• _WHAT IS BEING ASKED_:
Starting at the first line of the data below, retype every line up to and including the one containing "(row.1 = 0x50".

• _PROVIDED DATA_:
/-- R31: the three views are computed from the buffers, and reading them has no side effect; `LLEN[0]` is 1 exactly when
the letter count is odd, however large it is. What else a count of 2^32 or more reads as, which no rule gives, is free
(log entry 18). -/
def Obligations.CountViewsReadTheBuffers : Prop :=
  ∀ (s : State) (row : Addr × Nat), row ∈ [(0x4C, s.ibuf.length), (0x50, s.lbuf.length), (0x54, s.lbuf.length / 2)] →
    ∃ t v, step (s.issue (.access (.read row.1))) = .next t ∧ t.returned = s.returned ++ [v] ∧
      (row.2 < 2 ^ 32 → v.toNat = row.2) ∧
      (row.1 = 0x50 → (v.getLsbD 0 = true ↔ s.lbuf.length % 2 = 1)) ∧ Frame [] 0 s t ∧ t.ibuf = s.ibuf ∧ t.lbuf = s.lbuf

/-- R64, R66, R67: a misaligned, unmapped or wrong-direction transaction sets `F_ACC`, and a read returns 0; nothing
else changes. -/
def Obligations.BadAccessesOnlySetAcc : Prop :=
  ∀ (s : State) (a : Access), ¬ reaches a →
    ∃ t, step (s.issue (.access a)) = .next t ∧ t.flag .acc = true ∧ Frame [] 0x200 s t ∧ t.ibuf = s.ibuf ∧
      t.lbuf = s.lbuf ∧ t.returned = s.returned ++ badReturn a

/-! ## The whole machine -/

/-- R61: every transaction completes, whatever the state; the next one finds it done. -/
def Obligations.EveryTransactionCompletes : Prop :=
  ∀ (s : State) (a : Access) (rest : List Event), s.pending = .access a :: rest →
    ∃ t, step s = .next t ∧ t.pending = rest ∧ t.caps = s.caps

/-- R221: no transaction but a write to `CMD` changes `RC`, and a write to `CMD` writes one of the five codes. -/
def Obligations.OnlyCommandsWriteTheResultCode : Prop :=
  ∀ (s t : State) (a : Access), step (s.issue (.access a)) = .next t →
    ((∀ w, a ≠ .write 0x00 w) → t.rc = s.rc) ∧ (∀ w, a = .write 0x00 w → t.rc.toNat ≤ 4)

/-- R222: a fault bit stays set until `CLRF` or reset. -/
def Obligations.FaultBitsAreSticky : Prop :=
  ∀ (s t : State) (e : Event) (f : FaultBit), step (s.issue e) = .next t → s.flag f = true →
    e ≠ .reset → e ≠ .access (.write 0x00 0x0000001F) → t.flag f = true

/-- R224: one transaction raises at most one fault. -/
def Obligations.AtMostOneFaultPerTransaction : Prop :=
  ∀ (s t : State) (a : Access) (f g : FaultBit), step (s.issue (.access a)) = .next t →
    s.flag f = false → s.flag g = false → t.flag f = true → t.flag g = true → f = g

/-- R23: an operand register changes only by the host's write to it, or by reset. -/
def Obligations.OperandsChangeOnlyByTheirOwnWrite : Prop :=
  ∀ (s t : State) (e : Event) (row : Addr × Reg), row ∈ operandRows → step (s.issue e) = .next t →
    e ≠ .reset → (∀ w, e ≠ .access (.write row.1 w)) → t.get row.2 = s.get row.2

/-- R25, R26: `RES` changes only by `GCD`, `MODINV`, `MDET`; the group of `DET` only by `MINV`; or by reset. -/
def Obligations.ResultsChangeOnlyByTheirCommands : Prop :=
  ∀ (s t : State) (e : Event), step (s.issue e) = .next t → e ≠ .reset →
    ((∀ w ∈ [0x00000001, 0x00000002, 0x00000003], e ≠ .access (.write 0x00 w)) → t.res = s.res) ∧
    (e ≠ .access (.write 0x00 0x00000004) → ∀ r ∈ minvRegisters, t.get r = s.get r)

/-- R29, R30: what changes each buffer, complete. -/
def Obligations.BuffersChangeOnlyAsListed : Prop :=
  ∀ (s t : State) (a : Access), step (s.issue (.access a)) = .next t →
    ((∀ w, a ≠ .write 0x40 w) → (∀ w ∈ [0x00000010, 0x00000011, 0x00000111], a ≠ .write 0x00 w) →
      t.ibuf = s.ibuf) ∧
    (a ≠ .read 0x44 → a ≠ .read 0x48 →
      (∀ w ∈ [0x00000010, 0x00000011, 0x00000111, 0x00000012, 0x00000013, 0x00000014, 0x00000015],
        a ≠ .write 0x00 w) → t.lbuf = s.lbuf)

/-- R11, R36: a command's results are a function of the operand registers, the buffers and the capacity. No earlier
result, flag, format or returned value enters them. -/
def Obligations.CommandsAreFunctionsOfTheirOperands : Prop :=
  ∀ (w : Word) (s s' t t' : State), (∀ row ∈ operandRows, s.get row.2 = s'.get row.2) → s.ibuf = s'.ibuf →
    s.lbuf = s'.lbuf → s.caps = s'.caps →
    step (s.issue (.access (.write 0x00 w))) = .next t → step (s'.issue (.access (.write 0x00 w))) = .next t' →
    t.rc = t'.rc ∧ t.ibuf = t'.ibuf ∧ t.lbuf = t'.lbuf ∧
    ∀ r, r ≠ .status → t.get r = t'.get r ∨ (t.get r = s.get r ∧ t'.get r = s'.get r)

/-- The invariant of R21 and R25 to R30 is kept by every event, in every state that meets it. -/
def Obligations.StepKeepsInv : Prop :=
  ∀ s t : State, s.Inv → step s = .next t → t.Inv

/-! ## Reset, the bus, the end of a run -/

/-- The invariant holds in the reset state of every engine whose capacities meet R4. -/
def Obligations.ResetMeetsInv : Prop :=
  (∀ c : Capacities, c.wf = true → (State.resetWith c).Inv) ∧ State.reset.Inv

/-- R250: at an edge with `rst = 1`, whatever else the inputs say, every register is 0 and both buffers are empty. The
capacities are configuration (R22). That no transaction occurs there is `Obligations.NoTransactionOccursAtReset`. -/
def Obligations.ResetEdgeClearsEveryRegister : Prop :=
  ∀ (s : State) (before : Option Edge) (e : Edge), e.rst = true →
    ∃ t, step (s.issue (e.event before)) = .next t ∧ (∀ r, t.get r = 0) ∧ t.ibuf = [] ∧ t.lbuf = [] ∧ t.caps = s.caps

/-- The commands on the reset state, as R253 works them out. -/
def Obligations.CommandsOnTheResetState : Prop :=
  ∀ c : Capacities, let s := State.resetWith c
    (∃ t, exec .gcd s = .next t ∧ t.res = 0 ∧ t.status = 0) ∧ (∃ t, exec .modinv s = .next t ∧ t.res = 0 ∧ t.status = 1) ∧
    (∃ t, exec .mdet s = .next t ∧ t.res = 0 ∧ t.status = 0) ∧ (∃ t, exec .minv s = .next t ∧ t.det = 0 ∧ t.status = 2) ∧
    (∀ i ∈ [Instr.tclr, .clean, .cleanJ, .pade, .pairx, .stripx, .unsep, .nop, .clrf], exec i s = .next s) ∧
    (∀ i ∈ [Instr.txout, .dgout], ∃ t, exec i s = .next t ∧ t.returned = [0x80000000] ∧ t.status = 0x800)

/-- R251 at the level of a run: whatever transactions and idle edges came before, a reset edge leaves the reset
state, and none of their results survives. That the record of the returned values stays is the model's (log entry
10). -/
def Obligations.ResetAbandonsWhatWentBefore : Prop :=
  ∀ (es : List Event) (s : State), .holdBroken ∉ es → s.pending = es ++ [.reset] →
    ∃ t vs, Host.Core.run Sys2Proof.core (es.length + 1) s = .next t ∧
      t = { State.resetWith s.caps with returned := s.returned ++ vs }

/-- R62 and R250 at the pins, for an edge of a run and the edge before it, if there is one: a transaction occurs
exactly at an edge with `rst = 0`, `sel = 1`, `ready = 1`, and is the requested one, a stalled request that was held and
now completes among them; `rst = 1` counts whatever else the inputs say; every other edge is idle. The exception is a
stalled request that changed, which R62 puts outside the spec and the model names a broken hold (the model's choice, log
entry 7). -/
def Obligations.TransactionsOccurAtReadyEdges : Prop :=
  ∀ (before : Option Edge) (e : Edge),
    (∀ a : Access, e.event before = .access a ↔ ¬ breaksHold before e ∧ e.rst = false ∧ e.sel = true ∧ e.ready = true ∧
      a = (if e.wr = true then .write e.addr e.wdata else .read e.addr)) ∧
    (e.event before = .reset ↔ e.rst = true) ∧
    (e.event before = .holdBroken ↔ e.rst = false ∧ breaksHold before e) ∧
    (e.event before = .idle ↔ ¬ breaksHold before e ∧ e.rst = false ∧ ¬ (e.sel = true ∧ e.ready = true))

/-- The model refuses a trace in which a stalled request changed, which R62 puts outside the spec (log entry 7). -/
def Obligations.BrokenHoldIsRefused : Prop :=
  ∀ s : State, step (s.issue .holdBroken) = .refused .holdBroken

/-- R62, R258: an idle edge changes nothing, and nothing happens after the last event. -/
def Obligations.NothingHappensWithoutATransaction : Prop :=
  (∀ s : State, step (s.issue .idle) = .next s) ∧ (∀ s : State, s.pending = [] → step s = .next s)

/-- R250: no transaction occurs at an edge with `rst = 1`, whatever is requested there: no read returns a value and no
later event of the host is used up. The two lists in which that shows are the model's (log entry 10). -/
def Obligations.NoTransactionOccursAtReset : Prop :=
  ∀ (s : State) (before : Option Edge) (e : Edge), e.rst = true → (∀ a, e.event before ≠ .access a) ∧
    ∃ t, step (s.issue (e.event before)) = .next t ∧ t.returned = s.returned ∧ t.pending = s.pending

• _SOLUTION TO THIS EXERCISE_:
/-- R31: the three views are computed from the buffers, and reading them has no side effect; `LLEN[0]` is 1 exactly when
the letter count is odd, however large it is. What else a count of 2^32 or more reads as, which no rule gives, is free
(log entry 18). -/
def Obligations.CountViewsReadTheBuffers : Prop :=
  ∀ (s : State) (row : Addr × Nat), row ∈ [(0x4C, s.ibuf.length), (0x50, s.lbuf.length), (0x54, s.lbuf.length / 2)] →
    ∃ t v, step (s.issue (.access (.read row.1))) = .next t ∧ t.returned = s.returned ++ [v] ∧
      (row.2 < 2 ^ 32 → v.toNat = row.2) ∧
      (row.1 = 0x50 → (v.getLsbD 0 = true ↔ s.lbuf.length % 2 = 1)) ∧ Frame [] 0 s t ∧ t.ibuf = s.ibuf ∧ t.lbuf = s.lbuf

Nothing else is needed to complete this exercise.